Exercise requirements
Scan the data for "true" and copy the lines it appears in.

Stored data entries
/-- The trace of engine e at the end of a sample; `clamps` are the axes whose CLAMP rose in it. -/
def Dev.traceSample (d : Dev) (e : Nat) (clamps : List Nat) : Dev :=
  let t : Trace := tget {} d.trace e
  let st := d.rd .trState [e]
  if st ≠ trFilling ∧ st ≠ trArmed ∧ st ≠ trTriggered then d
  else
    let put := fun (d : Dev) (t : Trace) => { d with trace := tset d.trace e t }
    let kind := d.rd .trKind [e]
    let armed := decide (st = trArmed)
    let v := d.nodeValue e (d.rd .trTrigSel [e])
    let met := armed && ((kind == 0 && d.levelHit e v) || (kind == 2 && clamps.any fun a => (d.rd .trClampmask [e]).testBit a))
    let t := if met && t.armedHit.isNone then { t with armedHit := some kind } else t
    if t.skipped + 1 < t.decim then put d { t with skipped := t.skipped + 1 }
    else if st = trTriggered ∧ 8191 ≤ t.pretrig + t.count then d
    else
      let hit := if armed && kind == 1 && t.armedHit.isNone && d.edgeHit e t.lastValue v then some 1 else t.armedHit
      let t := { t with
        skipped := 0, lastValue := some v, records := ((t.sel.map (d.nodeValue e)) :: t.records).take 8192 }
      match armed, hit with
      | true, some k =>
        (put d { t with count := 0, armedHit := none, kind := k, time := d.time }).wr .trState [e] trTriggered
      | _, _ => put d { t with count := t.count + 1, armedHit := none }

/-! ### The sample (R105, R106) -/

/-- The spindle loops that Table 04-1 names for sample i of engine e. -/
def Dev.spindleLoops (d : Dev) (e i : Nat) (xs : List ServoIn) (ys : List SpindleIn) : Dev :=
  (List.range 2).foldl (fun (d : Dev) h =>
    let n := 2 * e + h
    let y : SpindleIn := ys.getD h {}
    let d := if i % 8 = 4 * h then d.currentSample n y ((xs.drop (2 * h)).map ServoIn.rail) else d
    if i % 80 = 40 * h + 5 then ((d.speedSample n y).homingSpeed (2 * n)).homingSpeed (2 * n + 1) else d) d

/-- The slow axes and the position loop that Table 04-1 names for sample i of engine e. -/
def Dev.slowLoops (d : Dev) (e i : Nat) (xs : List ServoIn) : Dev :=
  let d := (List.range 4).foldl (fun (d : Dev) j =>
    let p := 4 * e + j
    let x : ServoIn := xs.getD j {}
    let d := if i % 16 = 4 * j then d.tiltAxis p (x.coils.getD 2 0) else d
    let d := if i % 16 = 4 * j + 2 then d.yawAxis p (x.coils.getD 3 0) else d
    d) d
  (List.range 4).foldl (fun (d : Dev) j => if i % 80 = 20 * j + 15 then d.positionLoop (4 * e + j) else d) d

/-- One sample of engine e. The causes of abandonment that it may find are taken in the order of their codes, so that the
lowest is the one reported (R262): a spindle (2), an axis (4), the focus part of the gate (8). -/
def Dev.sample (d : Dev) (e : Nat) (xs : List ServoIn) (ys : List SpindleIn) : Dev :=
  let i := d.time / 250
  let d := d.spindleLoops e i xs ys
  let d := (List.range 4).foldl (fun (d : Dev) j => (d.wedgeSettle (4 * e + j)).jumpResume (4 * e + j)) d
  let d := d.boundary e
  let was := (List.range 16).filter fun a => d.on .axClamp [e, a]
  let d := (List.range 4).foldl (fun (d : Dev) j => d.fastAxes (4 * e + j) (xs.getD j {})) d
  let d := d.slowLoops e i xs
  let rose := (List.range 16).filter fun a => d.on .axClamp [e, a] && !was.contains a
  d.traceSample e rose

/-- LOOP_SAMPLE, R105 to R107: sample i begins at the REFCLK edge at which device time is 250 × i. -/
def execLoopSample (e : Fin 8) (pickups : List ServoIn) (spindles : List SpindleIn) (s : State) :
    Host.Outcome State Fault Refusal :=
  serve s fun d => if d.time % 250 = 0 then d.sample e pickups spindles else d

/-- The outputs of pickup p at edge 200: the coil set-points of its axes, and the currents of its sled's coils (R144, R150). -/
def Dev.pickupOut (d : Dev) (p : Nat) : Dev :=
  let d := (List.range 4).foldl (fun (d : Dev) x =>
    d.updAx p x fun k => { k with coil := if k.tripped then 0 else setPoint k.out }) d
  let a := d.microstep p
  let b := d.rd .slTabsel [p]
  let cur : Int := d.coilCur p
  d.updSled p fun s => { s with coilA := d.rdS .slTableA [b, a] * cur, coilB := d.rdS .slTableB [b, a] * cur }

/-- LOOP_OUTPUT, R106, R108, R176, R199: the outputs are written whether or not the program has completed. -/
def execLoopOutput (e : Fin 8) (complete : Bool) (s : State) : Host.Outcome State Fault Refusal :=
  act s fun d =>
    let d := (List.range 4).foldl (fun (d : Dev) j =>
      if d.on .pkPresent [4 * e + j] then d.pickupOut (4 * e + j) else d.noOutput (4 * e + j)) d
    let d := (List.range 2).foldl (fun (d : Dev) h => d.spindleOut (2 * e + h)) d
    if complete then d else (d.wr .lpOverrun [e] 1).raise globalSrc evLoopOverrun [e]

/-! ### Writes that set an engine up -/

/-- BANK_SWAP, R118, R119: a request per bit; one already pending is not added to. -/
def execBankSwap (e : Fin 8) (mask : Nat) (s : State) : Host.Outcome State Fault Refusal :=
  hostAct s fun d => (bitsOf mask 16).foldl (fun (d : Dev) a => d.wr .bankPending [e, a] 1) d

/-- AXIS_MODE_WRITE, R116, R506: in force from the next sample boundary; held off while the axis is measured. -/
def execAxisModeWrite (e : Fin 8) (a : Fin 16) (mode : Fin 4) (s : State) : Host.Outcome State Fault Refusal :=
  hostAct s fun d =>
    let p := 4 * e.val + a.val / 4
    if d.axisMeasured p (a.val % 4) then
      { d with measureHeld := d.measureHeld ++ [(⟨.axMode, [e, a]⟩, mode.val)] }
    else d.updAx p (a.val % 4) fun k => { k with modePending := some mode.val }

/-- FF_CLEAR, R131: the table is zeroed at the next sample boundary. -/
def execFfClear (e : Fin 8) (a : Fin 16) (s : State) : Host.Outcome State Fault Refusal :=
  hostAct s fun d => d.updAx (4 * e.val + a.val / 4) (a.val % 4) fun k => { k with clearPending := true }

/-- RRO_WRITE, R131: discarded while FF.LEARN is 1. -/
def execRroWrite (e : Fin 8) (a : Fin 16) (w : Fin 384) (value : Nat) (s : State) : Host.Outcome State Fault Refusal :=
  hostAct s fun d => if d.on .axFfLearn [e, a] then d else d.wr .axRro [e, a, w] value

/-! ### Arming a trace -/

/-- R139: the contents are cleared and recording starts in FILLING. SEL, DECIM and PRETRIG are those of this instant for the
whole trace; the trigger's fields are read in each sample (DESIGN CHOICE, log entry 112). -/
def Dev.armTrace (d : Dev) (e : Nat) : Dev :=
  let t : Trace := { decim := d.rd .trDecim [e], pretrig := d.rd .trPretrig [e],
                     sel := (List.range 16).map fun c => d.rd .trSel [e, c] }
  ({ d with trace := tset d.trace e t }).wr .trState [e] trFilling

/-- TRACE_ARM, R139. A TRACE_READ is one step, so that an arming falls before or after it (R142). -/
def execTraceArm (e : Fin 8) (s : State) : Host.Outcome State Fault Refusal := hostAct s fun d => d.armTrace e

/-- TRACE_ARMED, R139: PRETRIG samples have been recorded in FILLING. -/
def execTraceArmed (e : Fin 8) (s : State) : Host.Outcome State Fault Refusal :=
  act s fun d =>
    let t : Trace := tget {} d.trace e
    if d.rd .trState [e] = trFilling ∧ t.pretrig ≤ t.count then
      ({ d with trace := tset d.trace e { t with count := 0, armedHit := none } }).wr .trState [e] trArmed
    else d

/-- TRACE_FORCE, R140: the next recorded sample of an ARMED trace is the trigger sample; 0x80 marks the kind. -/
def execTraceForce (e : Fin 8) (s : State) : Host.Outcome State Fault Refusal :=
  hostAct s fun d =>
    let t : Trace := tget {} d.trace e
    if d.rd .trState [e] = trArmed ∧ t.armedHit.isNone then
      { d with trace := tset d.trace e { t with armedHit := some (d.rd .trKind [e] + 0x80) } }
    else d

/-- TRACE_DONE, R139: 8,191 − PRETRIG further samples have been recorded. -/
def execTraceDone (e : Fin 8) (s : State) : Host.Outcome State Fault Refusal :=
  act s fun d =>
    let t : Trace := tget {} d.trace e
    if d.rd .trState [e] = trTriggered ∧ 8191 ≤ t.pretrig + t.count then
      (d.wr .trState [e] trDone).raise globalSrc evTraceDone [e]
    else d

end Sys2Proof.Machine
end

Task solution
      | true, some k =>
  hostAct s fun d => d.updAx (4 * e.val + a.val / 4) (a.val % 4) fun k => { k with clearPending := true }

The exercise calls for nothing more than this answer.